Gaster's Exempla (1924), No. 240, preserves a story that the Talmud tells at length in Makkot 24b. Rabbi Akiva was traveling with colleagues when they came within sight of Rome. The city gleamed — marble, fountains, Roman glory built on Jewish blood. The other rabbis wept. Akiva laughed.

Later, the same group climbed up to the Temple Mount in Jerusalem, now a field of ruins. They saw a fox slip out of the rubble where the Holy of Holies had stood. The rabbis tore their garments and burst into tears. Akiva laughed again.

His colleagues turned on him. "Akiva, how can you laugh? The fox is walking out of the place the High Priest entered only once a year. Romans are feasting in the courts where the Temple stood."

Akiva explained. "The prophets wrote two kinds of prophecy — disaster and consolation. Uriah prophesied ruin: Zion shall be plowed like a field, Jerusalem shall become heaps (Micah 3:12, quoted by Uriah). Zechariah prophesied comfort: Old men and old women shall yet sit in the streets of Jerusalem. And the streets of the city shall be full of boys and girls playing (Zechariah 8:4–5)."

"I was afraid," Akiva said, "that if Uriah's prophecy did not come true, Zechariah's would not either.
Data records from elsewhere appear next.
-- ==== Sys2Proof/Machine/Radio.lean ====
section
/-!
DEFINITION. Radio control: synthesisers and their calibrations, the pods' ladder and the pattern, the front-end pins and the FE serial
bus (spec/08_radio_control.md R251-R277; spec/15_power_and_boot.md R437, R439).
-/
namespace Sys2Proof.Machine

/-! ## Pods as the synthesisers see them -/

def podTarget (s : State) (p : Nat) : Nat := getF s (F.RAD_POD_STATE_TARGET p)
def podFdd (s : State) (p : Nat) : Bool := flag s (F.RAD_POD_CFG_DUPLEX p)

/-- The domain of pod p, PD6 + p, is on (R436, R439). -/
def podOn (s : State) (p : Nat) : Bool := podPresent s p && domainOn s (6 + p)

/-- Pods whose TX output is enabled, as a mask. -/
def txPods (s : State) : Nat := ((List.range 8).map fun p => if (podSt s p).tx = .modulator then 2 ^ p else 0).sum

/-! ## Synthesisers (R251-R262) -/

def loCal (s : State) (i : Nat) : Option LoCal := (s.radio.los.getD i none)
def setLoCal (s : State) (i : Nat) (x : Option LoCal) : State :=
  setFlag { s with radio := { s.radio with los := s.radio.los.set i x } } (F.RAD_LO_STAT_CAL_RUN i)
    (match x with | some c => c.kind != 2 || c.table | none => false)

def loOn (s : State) (i : Nat) : Bool := flag s (F.RAD_LO_STAT_ON i)
def loLocked (s : State) (i : Nat) : Bool := flag s (F.RAD_LO_STAT_LOCK i)
def tableValid (s : State) (i : Nat) : Bool := flag s (F.RAD_LO_STAT_TABLE_VALID i)

/-- Durations of R258 and R260. -/
def fullTicks : Nat := 393216
def fineTicks : Nat := 122880
def loStartTicks : Nat := 147456

/-- LO-T is unlocked while the outputs of these pods are enabled (R262). -/
def unlockedTx (s : State) (mask : Nat) : State :=
  if mask = 0 || loLocked s 0 then s
  else post (raiseFlag s (F.RAD_LO_STAT_UNLOCKED_TX 0)) evLoUnlockedTx (evData [(16, 1, 0), (17, 1, mask)])

/-- A synthesiser loses lock (R256, R258, R262). -/
def unlockLo (s : State) (i : Nat) : State :=
  if loLocked s i then
    let s := raiseFlag (setFlag s (F.RAD_LO_STAT_LOCK i) false) (F.RAD_LO_STAT_LOCK_LOST i)
    if i = 0 then unlockedTx s (txPods s) else s
  else s

/-- A full calibration has ended: the band table is valid if a usable code was found, the temperature is recorded and a pending calibration
is satisfied (R255, R258, R259). -/
def tableBuilt (s : State) (i : Nat) (good : Bool) : State :=
  setFlag (setF (if good then setFlag s (F.RAD_LO_STAT_TABLE_VALID i) true else s) (F.RAD_LO_CAL_TEMP_AT_CAL i) (getF s (F.RAD_LO_CAL_TEMP_NOW i)))
    (F.RAD_LO_STAT_CAL_PENDING i) false

/-- Ticks of a calibration of a kind (R258). -/
def calTicks (kind : Nat) : Nat := if kind = 0 then fullTicks else fineTicks

/-- A calibration of a synthesiser that is on starts at elapsed time `n` (R258). -/
def beginCal (s : State) (i kind n : Nat) : State :=
  let s := unlockLo s i
  setLoCal s i (some
    { kind := kind, start := n, stop := n + calTicks kind, table := kind = 0, post := true, queued := none, saved := tableValid s i, pod := false })

/-- What the end of a start without a calibration brings as its tick passes: a calibration queued behind it starts (R258, R260). -/
def settleLo (s : State) (i : Nat) : State :=
  match loCal s i with
  | none => s
  | some c =>
    if c.kind != 2 || c.post || s.time.now < c.stop then s
    else match c.queued with
      | some k => beginCal s i k c.stop
      | none => s

def settleLos (s : State) : State := settleLo (settleLo (settleLo s 0) 1) 2

/-- A synthesiser calibrates, or starts and has not come to the end of its start. -/
def loBusy (s : State) (i : Nat) : Bool :=
  match loCal s i with
  | some c => c.kind != 2 || c.post || decide (s.time.now < c.stop)
  | none => false

/-- A full or fine calibration is requested: merged with one that runs, except a full one behind a fine one (R258); during a start without a
calibration it follows the start (log 21). -/
def askCal (s : State) (i kind : Nat) : State :=
  let s := settleLo s i
  match (loCal s i).filter fun _ => loBusy s i with
  | none => beginCal s i kind s.time.now
  | some c =>
    if c.kind = 2 && !c.table then setLoCal s i (some { c with queued := some (min kind (c.queued.getD kind)) })
    else if c.kind = 1 && kind = 0 then setLoCal s i (some { c with queued := some 0 })
    else s

/-- A running calibration, but not a start, is aborted at the tick of an activation (R261). -/
def abortCal (s : State) (i : Nat) : State :=
  let s := settleLo s i
  match loCal s i with
  | none => s
  | some c =>
    if c.kind = 2 then s
    else post (setFlag (setLoCal s i none) (F.RAD_LO_STAT_TABLE_VALID i) c.saved) evCalAborted
      (evData [(16, 4, 0), (20, 1, 1), (21, 1, i)])

/-- A synthesiser starts for `n` ticks (R260); a start that goes on lasts at least so long and takes a calibration of the table with it; one that
calibrates already goes on with it (log 21). -/
def startLo (s : State) (i n : Nat) (table pod : Bool) : State :=
  let s := settleLo s i
  match (loCal s i).filter fun _ => loOn s i && loBusy s i with
  | some c =>
    if c.kind = 2 then setLoCal s i (some { c with stop := if table || pod then max c.stop (s.time.now + n) else c.stop,
                                                   table := c.table || table, post := c.table || table, pod := c.pod || pod })
    else s
  | none =>
    let s := unlockLo (setFlag s (F.RAD_LO_STAT_ON i) true) i
    setLoCal s i (some
      { kind := 2, start := s.time.now, stop := s.time.now + n, table := table, post := table, queued := none,
        saved := tableValid s i, pod := pod })

/-- A synthesiser is switched off (R254); what it was calibrating is given up (log 21). -/
def stopLo (s : State) (i : Nat) : State :=
  let s := settleLo s i
  let s := match loCal s i with
    | some c => setFlag (setLoCal s i none) (F.RAD_LO_STAT_TABLE_VALID i) c.saved
    | none => s
  setFlag (unlockLo s i) (F.RAD_LO_STAT_ON i) false

/-- Some pod wants LO-T and LO-R: it is in SYNTH or above or steps there (R254). -/
def podsWantLo (s : State) : Bool :=
  (List.range (nPods s)).any fun p => decide (2 ≤ podState s p) || match (podSt s p).step with | some x => x.goal == 2 | none => false

/-- The synthesiser is wanted on (R254). -/
def loWanted (s : State) (i : Nat) : Bool :=
  domainOn s 14 && (flag s (F.RAD_LO_CTRL_FORCE_ON i)
    || if i < 2 then podsWantLo s else (List.range (nOrx s)).any fun k => flag s (F.ORX_CTRL_EN k))

/-- A synthesiser follows what wants it (R254); a start that no pod step makes takes the time of R260 for itself (log 21). -/
def refreshLo (s : State) (i : Nat) : State :=
  if loWanted s i = loOn s i then s
  else if loOn s i then stopLo s i
  else
    let c := !tableValid s i
    startLo s i (loStartTicks + if c then fullTicks else 0) c false

def refreshLos (s : State) : State := refreshLo (refreshLo (refreshLo s 0) 1) 2

/-- LO-T and LO-R as a pod starts the step from STANDBY to SYNTH, and by how much the step lengthens: a pod that starts its step at the tick
at which another has switched them on goes with it (R254, R260). -/
def podStartsLo (s : State) : State × Nat :=
  let s := settleLo (settleLo s 0) 1
  let begun := (List.range 2).filterMap fun i => match loCal s i with
    | some c => if c.kind = 2 && c.pod && c.start = s.time.now then some (c.stop - c.start) else none
    | none => none
  if !begun.isEmpty then (s, begun.foldl max 0)
  else if !domainOn s 14 || (loOn s 0 && loOn s 1) then (s, 0)
  else
    let c := !(tableValid s 0 && tableValid s 1)
    let n := loStartTicks + if c then fullTicks else 0
    ((List.range 2).foldl (fun s i => if c || !loOn s i then startLo s i n c true else s) s, n)

/-- Ranges of R251. -/
def freqGood (i freq : Nat) : Bool := decide (600000000 ≤ freq) && decide (freq ≤ if i = 2 then 8200000000 else 7200000000)

/-- W of R252, rounded half up. -/
def freqWord (freq : Nat) : Nat := (2 ^ 33 * freq + 245760000) / (2 * 245760000)

/-- The frequency that a word gives, to the nearest whole Hz, a half upwards (R252; log 63). -/
def wordFreq (w : Nat) : Nat := (245760000 * w * 2 + 2 ^ 32) / 2 ^ 33

/-- One synthesiser takes a new word (R256, R261); a start goes on with it (log 21). -/
def tuneLo (s : State) (i w : Nat) : State :=
  let s := settleLo s i
  let s := setF (setN s (A.RAD_LO_WORD i) (w % 2 ^ 32)) (F.RAD_LO_WORD_1_WORD i) (w / 2 ^ 32)
  let s := match loCal s i with
    | some c =>
      if c.kind = 2 then s
      else
        let s := abortCal s i
        if tableValid s i then s else beginCal s i 0 s.time.now
    | none =>
      if !loOn s i then s
      else
        let s := unlockLo s i
        if tableValid s i then s else beginCal s i 0 s.time.now
  if i = 1 then s else dpdRetune s i

/-- LO_TUNE at its tick (R253, R256). -/
def actLoTune (s : State) (c : Cmd) : State :=
  let i := p8 c 16
  let w := freqWord (p64 c 24)
  let s := tuneLo s i w
  if i = 0 && flag s F.RAD_LO_CFG_TDD_TIE then tuneLo s 1 w else s

/-- LO_TUNE (28h) (R251, R253). -/
def execLoTune (t : Nat) (c : Cmd) (s : State) : Out :=
  runCmd t 0x28 c s [] fun s f =>
    let i := p8 c 16
    schedulable s f (decide (2 < i) || !freqGood i (p64 c 24) || (i = 1 && flag s F.RAD_LO_CFG_TDD_TIE)) [(0x28, i, 0)] none false id

/-- LO_CAL takes effect on each synthesiser of its mask that is on (R258). -/
def applyLoCal (s : State) (c : Cmd) : State :=
  (bitsSet (p8 c 16) 3).foldl (fun s i => if loOn s i then askCal s i (p8 c 17) else s) s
Now that I have seen Uriah's words fulfilled — foxes in the ruins, Romans in triumph — I know Zechariah's will also come. If I could not laugh when the first prophecy came true, how could I ever trust the second?"

His colleagues answered him in a single line: "Akiva, you have comforted us. Akiva, you have comforted us." Ruin can be a receipt. Every destroyed verse is a deposit on the verse still waiting to come true.